### Material for this task
/-- The latest output of a zone's filter. -/
def zoneOutput (s : State) (slot field zone : Nat) : Option Nat :=
  match (vget s.prof.slots slot).zones.find? fun z => decide (z.key = shimKey field zone) with
  | some z => z.grit.out
  | none => none

/-- Updates that come into force at or before a web line, with those that a host write overtook discarded (R297, R298). -/
def applyUpdates (slot line : Nat) (s : State) : State :=
  let due := (vget s.plane.slots slot).updates.filter fun u => atOrAfter line u.fromLine
  let s := setSlotPlane slot (fun x => { x with updates := x.updates.filter fun u => !atOrAfter line u.fromLine }) s
  due.foldl (fun s u =>
    let x := vget s.plane.slots slot
    let k := shimKey u.field u.zone
    let shift := (cfgAt s (wrap32 (u.fromLine + 2 ^ 32 - 1))).shift
    let lastOfK := wrap32 (u.fromLine + 2 ^ 32 - 1 - 2 ^ shift)
    let overtaken := x.hostWrites.any fun w => decide (w.1 = k) && atOrAfter w.2 lastOfK
    if overtaken then setSlotPlane slot (fun x => { x with cnt := { x.cnt with driftDiscarded := wrap32 (x.cnt.driftDiscarded + 1) } }) s
    else
      let s := if zoneShim x u.field u.zone = u.value then s
        else setSlotPlane slot (fun x => { x with cnt := { x.cnt with driftUpdates := wrap32 (x.cnt.driftUpdates + 1) } }) s
      setZoneShim slot u.field u.zone u.value s) s

/-- The profile chain has taken a web line of every field that it watches for a slot. -/
def profilePast (s : State) (slot line : Nat) : Bool :=
  let cfg := cfgAt s line
  (maskFields (vget cfg.grit slot).fields).all fun f =>
    decide (fieldsOf cfg ≤ f) || ((vget s.prof.slots slot).last.any fun l => decide (l.1 = f) && atOrAfter l.2 line)

/-- Drift of one zone at the end of a strip: capture of its reference (R296), or a new shim from strip k + 2 on (R297, R299). -/
def driftZone (slot field zone strip lastLine shim step : Nat) (s : State) : State :=
  match zoneOutput s slot field zone with
  | none => s
  | some m =>
    let x := vget s.plane.slots slot
    let k := shimKey field zone
    let shift := (cfgAt s lastLine).shift
    let first := wrap32 (lastLine + 2 ^ 32 + 1 - 2 ^ shift)
    match x.wants.find? fun w => decide (w.field = field) && decide (w.zone = zone) with
    | some w =>
      if atOrAfter first w.fromLine then
        setSlotPlane slot (fun x => { x with wants := x.wants.erase w, refs := (x.refs.filter fun r => decide (r.1 ≠ k)) ++ [(k, m)] }) s
      else s
    | none =>
      match x.refs.find? fun r => decide (r.1 = k) with
      | none => s
      | some r =>
        match driftStep m r.2 shim step with
        | none => s
        | some (new, limited) =>
          let s := setSlotPlane slot (fun x => { x with
            updates := x.updates ++ [⟨field, zone, new, wrap32 (lastLine + 1 + 2 ^ shift), strip⟩]
            cnt := { x.cnt with driftLimited := wrap32 (x.cnt.driftLimited + (if limited then 1 else 0)) } }) s
          if limited then raiseOnceIn strip (0x160 + slot) 0 0 s else s

/-- Drift updates of strips that both the Plane and the profile chain have ended (R297). -/
def driftDue (slot : Nat) (s : State) : State :=
  let due := (vget s.plane.slots slot).ends.filter fun e => profilePast s slot e.2.1
  let s := setSlotPlane slot (fun x => { x with ends := x.ends.filter fun e => !profilePast s slot e.2.1 }) s
  due.foldl (fun s e =>
    let cfg := cfgAt s e.2.1
    let pc := vget cfg.plane slot
    (maskFields pc.drift).foldl (fun s f => (List.range (vget cfg.zone slot).zones).foldl (fun s z =>
      driftZone slot f z e.1 e.2.1 (sget e.2.2 (shimKey f z) 16384) pc.driftStep s) s) s) s

/-! ### The hand-over (R56, R58, R294, R296) -/

/-- The zones of a field return to 16,384, and what was tracked of them is forgotten (R294). -/
def resetField (slot field : Nat) (s : State) : State :=
  setSlotPlane slot (fun x => { x with
    shims := x.shims.filter fun k => decide (k.1 / 64 ≠ field)
    updates := x.updates.filter fun u => decide (u.field ≠ field) }) s

/-- References of a field are to be captured again, for strips that begin at or after a web line (R296). -/
def recapture (slot field zones fromLine : Nat) (s : State) : State :=
  setSlotPlane slot (fun x => { x with
    refs := x.refs.filter fun r => decide (r.1 / 64 ≠ field)
    wants := (x.wants.filter fun w => decide (w.field ≠ field)) ++ (List.range zones).map fun z => ⟨field, z, fromLine⟩ }) s

/-- A zone shim that host software sets is in force from a line (R292, R298). -/
def hostShim (slot field zone v line : Nat) (s : State) : State :=
  setSlotPlane slot (fun x => { x with
    hostWrites := (x.hostWrites.filter fun w => decide (w.1 ≠ shimKey field zone)) ++ [(shimKey field zone, line)] }) (setZoneShim slot field zone v s)

/-- Live trims of a slot's shims come into force with their line (R705). -/
def planeTrims (slot line : Nat) (s : State) : State :=
  let due (t : Trim) : Bool := match t with
    | .zoneShim i _ _ _ l => decide (i = slot) && atOrAfter line l
    | .zoneRef i _ _ l => decide (i = slot) && atOrAfter line l
    | _ => false
  let r := takeTrims due s
  r.1.foldl (fun s t => match t with
    | .zoneShim i f z v l => hostShim i f z v l s
    | .zoneRef i f zones l => recapture i f zones l s
    | _ => s) r.2
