-- ==== Sys2Proof/Machine/DovetailOps.lean ====
section
/-! DEFINITION. The operations of the Dovetail: which web line it takes next (R349), when a strip ring position is free (R370,
R380, R448, R487, R515), the gathering of a line's sources, the forming of its planes (R350 to R360), tracking and registration
(R361 to R366), tiling (R372 to R375), and its part of a glue-up (R338, R356, R371). -/

namespace Sys2Proof.Machine

/-! ### What units that take up web lines share -/

/-- The next web line of a unit that has taken every line up to `last` and works under the configurations `on`: lines under a
configuration where it does nothing are passed over. -/
def unitNext (s : State) (last : Option Nat) (on : Cfg → Bool) : Option Nat :=
  let jump (c f : Nat) (cfg : Cfg) : Option Nat :=
    if later32 f c && on cfg then some (if inSpans s f then f else lineAfter s (wrap32 (f + 2 ^ 32 - 1))) else none
  match (match last with | some l => some (lineAfter s l) | none => (s.spans.getLast?).map (·.1)) with
  | none => none
  | some c =>
    if on (cfgAt s c) then some c
    else
      match s.glue with
      | some g => (match g.first with | some f => jump c f g.next | none => none)
      | none => (match s.prev with | some (f, _) => jump c f s.running | none => none)

/-- The line sequence, N0 and ORIGIN under which a web line was computed (R153, R568). -/
def epochAt (s : State) (line : Nat) : Option SeqEpoch :=
  (s.bench.epochs.filter fun e => atOrAfter line e.firstLine).getLast? <|> s.bench.epochs.head?

/-- P(n) of R151 for a web line triggered earlier. -/
def posOfLine (s : State) (line : Nat) : Int :=
  match epochAt s line with
  | some e => linePos e.seq e.n0 e.origin line
  | none => 0

/-- A neighbour on the ring can be reached (R688): by the direct link, or round the ring when that link is down. For tiling a
KL640 counts as unreachable (R681). -/
def neighbourUp (s : State) (east : Bool) : Bool :=
  match (vget s.ring.ports (if east then 0 else 1)).state with
  | .up => true
  | .frUp => false
  | _ => s.ring.modules.any fun m => !m.forerunner && (match (if east then m.hopsWest else m.hopsEast) with | some h => decide (0 < h) | none => false)

/-- Send an EDGE packet to the east neighbour; a KL640 there discards it (R681). -/
def sendEast (e : Emit) (s : State) : State :=
  if neighbourUp s true then out e s
  else if (vget s.ring.ports 0).state = .frUp then
    setLinkPort 0 (fun p => { p with cnt := { p.cnt with frDiscards := wrap32 (p.cnt.frDiscards + 1) } }) s
  else s

/-! ### The strip ring -/

/-- The strip ring's layout under a configuration (R367). -/
def stripLayout (cfg : Cfg) : StripLayout :=
  let p := vget cfg.part 12
  match cfg.grid with
  | some g => if p.enable then { base := p.baseMib * mib, columns := g.columns, fields := fieldsOf cfg, lines := p.sizeA * 2 ^ cfg.shift } else {}
  | none => {}

/-- Marquetry has finished every triggered web line at or before `line`. -/
def marqPast (s : State) (line : Nat) : Bool :=
  match s.marq.last with
  | some l => atOrAfter l line || later32 (lineAfter s l) line
  | none => false

/-- A patch fixed so far covers a line and has not been read (R448). -/
def patchHolds (s : State) (line : Nat) : Bool := s.scribe.jobs.any fun j => !j.cut && atOrAfter line j.firstLine && atOrAfter j.lastLine line

/-- The Scribe's hold on a web line of the strip ring (R448). -/
def scribeHolds (s : State) (line : Nat) : Bool :=
  let cfg := cfgAt s line
  let depth := (vget cfg.part 12).sizeA
  let strip := stripOf cfg.shift line + (depth - 2)
  patchHolds s line || !marqPast s (wrap32 (stripFirst cfg.shift strip + 2 ^ cfg.shift - 1))

/-- A view stream has still to read a web line (R487). Before a re-lay of the ring only the frames that can be formed without a
later strip count. -/
def viewHolds (s : State) (relay : Bool) (v line : Nat) : Bool :=
  let x := vget s.views v
  let cfg := vget (cfgAt s line).view v
  let covers (f : ViewFrame) : Bool := !f.skipped && atOrAfter line f.firstLine && atOrAfter f.lastLine line
  cfg.enable && !isFenced s 0x08 v &&
    (!(match x.last with | some l => atOrAfter l line | none => false) || (!(relay && cfg.overlay) && x.waiting.any covers) ||
      (!relay && (match x.cur with | some f => !f.skipped && atOrAfter line f.firstLine | none => false)))

/-- The archive's compressors have still to read a web line (R515). -/
def archiveHolds (s : State) (line : Nat) : Bool :=
  let cfg := cfgAt s line
  let strip := stripOf cfg.shift line
  cfg.archive.enable && !(cfg.archive.engines.all fun e => isFenced s 0x0A e) &&
    (match s.comp.archiveStrip with
     | none => true
     | some k => later32 strip k || (decide (strip = k) && (cfg.archive.engines.any fun e => match (ceAt s e).job with
        | some j => (match j.source with | .archive _ => true | .patch _ _ => false)
        | none => false)))

/-- A web line of the strip ring is released by its readers (R370, R380). `scribe` takes in the Scribe's hold. -/
def rowReleased (s : State) (scribe : Bool) (line : Nat) : Bool :=
  let d := s.dovetail
  let kept := inSpans s line && (match d.layoutFrom with | some f => atOrAfter line f | none => false) &&
    (match d.last with | some l => atOrAfter l line | none => false)
  let next := wrap32 (line + 1)
  !kept || (marqPast s (if inSpans s next then next else line) && !(scribe && scribeHolds s line) &&
    !((List.range 8).any fun v => viewHolds s (!scribe) v line) && !archiveHolds s line)

/-- The strip ring position of a web line is free (R370). -/
def rowFree (s : State) (line : Nat) : Bool :=
  let n := s.dovetail.layout.lines
  decide (n = 0) || rowReleased s true ((line + 2 ^ 32 - n) % 2 ^ 32)

/-- Every line in the ring has been read, the Scribe's hold for later strips apart, so that the ring may be re-laid (R371). -/
def ringDrained (s : State) : Bool :=
  match s.dovetail.last with
  | none => true
  | some l => (List.range s.dovetail.layout.lines).all fun i => rowReleased s false ((l + 2 ^ 32 - i) % 2 ^ 32)

/-- A stitched tag of the ring. -/
def readStitchedTag (s : State) (line field : Nat) : Bytes :=
  let l := s.dovetail.layout
  if l.lines = 0 then zeros 32 else benchRead s (l.base + stripTagOff l line field) 32

/-- A stitched row of the ring. -/
def readStitchedRow (s : State) (line field : Nat) : List Nat :=
  let l := s.dovetail.layout
  if l.lines = 0 then [] else unpackRow l.columns (benchRead s (l.base + stripSampleOff l line field) (rowBytes l))

/-- A web line has been stitched into the ring in force and not yet overwritten. -/
def inStripRing (s : State) (line : Nat) : Bool :=
  let d := s.dovetail
  decide (0 < d.layout.lines) && decide (stTagLine (readStitchedTag s line 0) = line) &&
    (match d.layoutFrom with | some f => atOrAfter line f | none => false) && (match d.last with | some l => atOrAfter l line | none => false)

/-! ### Which line is next (R349, R374, R375) -/

def stitchOn (cfg : Cfg) : Bool := cfg.grid.isSome

def orderOf (cfg : Cfg) : List Nat := match cfg.grid with | some g => g.order | none => []

/-- The next web line of the Dovetail or of a unit that follows it: lines that some slot of ORDER never had after an immediate
stop are passed over (DEDUCED, assumption 33). -/
def webNext (s : State) (last : Option Nat) (on : Cfg → Bool) : Option Nat :=
  (unitNext s last on).map fun c =>
    let pass (n : Nat) : Nat := (orderOf (cfgAt s c)).foldl (fun n slot => passOver s slot n) n
    pass (pass c)

def dovetailNext (s : State) : Option Nat := webNext s s.dovetail.last stitchOn

def importOf (s : State) (line field : Nat) : Option ImportRow := s.dovetail.imports.find? fun r => decide (r.line = line) && decide (r.field = field)

def importPresent (s : State) (line : Nat) : Bool := (List.range (fieldsOf (cfgAt s line))).all fun f => (importOf s line f).isSome

/-- The slots of ORDER have a web line ready, and the Plane has corrected it. -/
def slotsReady (s : State) (line : Nat) : Bool :=
  let cfg := cfgAt s line
  (orderOf cfg).all fun slot => isReady s slot line &&
    ((List.range (fieldsOf cfg)).all fun f => (vget s.plane.slots slot).out.any fun e => decide (e.line = line) && decide (e.field = f))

### Exercise requirements
Everything above from the line containing "free (R370). -/" down to the line containing "decide (n = 0)" should be copied exactly, both end lines included, and nothing else.

### Solution to this task
/-- The strip ring position of a web line is free (R370). -/
def rowFree (s : State) (line : Nat) : Bool :=
  let n := s.dovetail.layout.lines
  decide (n = 0) || rowReleased s true ((line + 2 ^ 32 - n) % 2 ^ 32)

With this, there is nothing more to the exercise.